### TASK INSTRUCTIONS
Working from the entries below, give again each line from the first through the one containing "says more. -/", exactly and with nothing else.

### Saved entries
#####

/-- PLC: its refusals, and the end of a stage that awaits it, with NEXT, END and RETURN (R115, R118, R134, R135), and the
stage entry of NEXT and of a deferred excursion with its counts, phase and BUMP entry values (R103, R104, R109). The end is
`Bridge.endStage`, of which ReturnAtStageEnd says more. -/
def Obligations.PlanConfirm : Prop :=
  ∀ (src tag : Byte) (ops : List Byte) (g : GroupIx) (stage : Nat) (s : State), s.takes = true →
    decodeOperands readGroup ops = some g → s.bridge.events.length ≤ 64 →
    let b := s.bridge
    let x := b.group g
    let r := b.currentStage g
    let cycle := b.tracker.cycle
    let stageDone : Event := ⟨.stageDone, cycle, some g, none, some stage, x.planTag, none⟩
    let leaves := fun (p : Bridge → Prop) => ∃ t, exec (.plc src tag ops) s =
        .next (s.replied src tag 19#8 (.done []) t.bridge) ∧
      t = s.replied src tag 19#8 (.done []) t.bridge ∧ p t.bridge
    let awaits := x.runState = .running ∧ x.phase = some .awaitConfirm ∧ x.stage = some stage
    let isLast := ∃ p, x.planRange = some p ∧ p.first + p.length - 1 = stage
    (x.runState ≠ .running →
      exec (.plc src tag ops) s = .next (s.replied src tag 19#8 (.refused .wrongState []) b)) ∧
    (x.runState = .running → x.phase ≠ some .awaitConfirm →
      exec (.plc src tag ops) s = .next (s.replied src tag 19#8 (.refused .notAwaiting []) b)) ∧
    (awaits → leaves fun c => c = b.endStage g) ∧
    (awaits → (r.next = some .fin ∨ r.next = some .next ∧ isLast) →
      leaves fun c =>
        c.group g = { x with runState := .done, phase := none, stack := [], deferred := none } ∧
        (∀ k, k ≠ g → c.group k = b.group k) ∧ c.stations = b.stations ∧
        Posted b c [stageDone, ⟨.planDone, cycle, some g, none, none, x.planTag, none⟩]) ∧
    (awaits → r.next = some .next → ¬isLast → b.verdict x.planRange (stage + 1) = none →
      leaves fun c =>
        let y := c.group g
        y.runState = .running ∧ y.stage = some (stage + 1) ∧ y.planTag = x.planTag ∧ y.planRange = x.planRange ∧
        y.stack = x.stack ∧ y.deferred = x.deferred ∧
        y.speed = (if (b.stageAt (stage + 1)).mode = .speed ∧ b.mode g ≠ .speed then x.reference else x.speed) ∧
        EntersStage b c g (stage + 1) ∧
        Posted b c [stageDone, ⟨.stageEntered, cycle, some g, none, some (stage + 1), x.planTag, none⟩]) ∧
    (awaits → r.next = some .next → ¬isLast → b.verdict x.planRange (stage + 1) ≠ none →
      leaves fun c =>
        let y := c.group g
        y.runState = .fault .stageInvalid .unwinding ∧ y.stage = some stage ∧ y.stack = [] ∧
        Posted b c [stageDone,
          ⟨.groupFault, cycle, some g, none, some (stage + 1), x.planTag, some .stageInvalid⟩]) ∧
    (∀ f rest, awaits → r.next = some .ret → x.deferred = none → x.stack = f :: rest → x.alarm = false →
      leaves fun c =>
        let y := c.group g
        y.runState = .running ∧ y.stage = some f.stage ∧ y.stack = rest ∧ y.speed = x.speed ∧
        Posted b c [stageDone, ⟨.excursionReturn, cycle, some g, none, some f.stage, x.planTag, none⟩]) ∧
    (∀ d, awaits → r.next = some .ret → x.deferred = some d → b.verdict x.planRange d.target = none →
      leaves fun c =>
        let y := c.group g
        y.runState = .running ∧ y.stage = some d.target ∧ y.stack = x.stack ∧ y.deferred = none ∧
        EntersStage { b with groups := b.groups.set g { x with deferred := none } } c g d.target ∧
        Posted b c [stageDone, ⟨.excursionTaken, cycle, some g, d.station, some d.target, x.planTag, some d.cause⟩,
          ⟨.stageEntered, cycle, some g, none, some d.target, x.planTag, none⟩])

#####

### EXPECTED OUTPUT
/-- PLC: its refusals, and the end of a stage that awaits it, with NEXT, END and RETURN (R115, R118, R134, R135), and the
stage entry of NEXT and of a deferred excursion with its counts, phase and BUMP entry values (R103, R104, R109). The end is
`Bridge.endStage`, of which ReturnAtStageEnd says more. -/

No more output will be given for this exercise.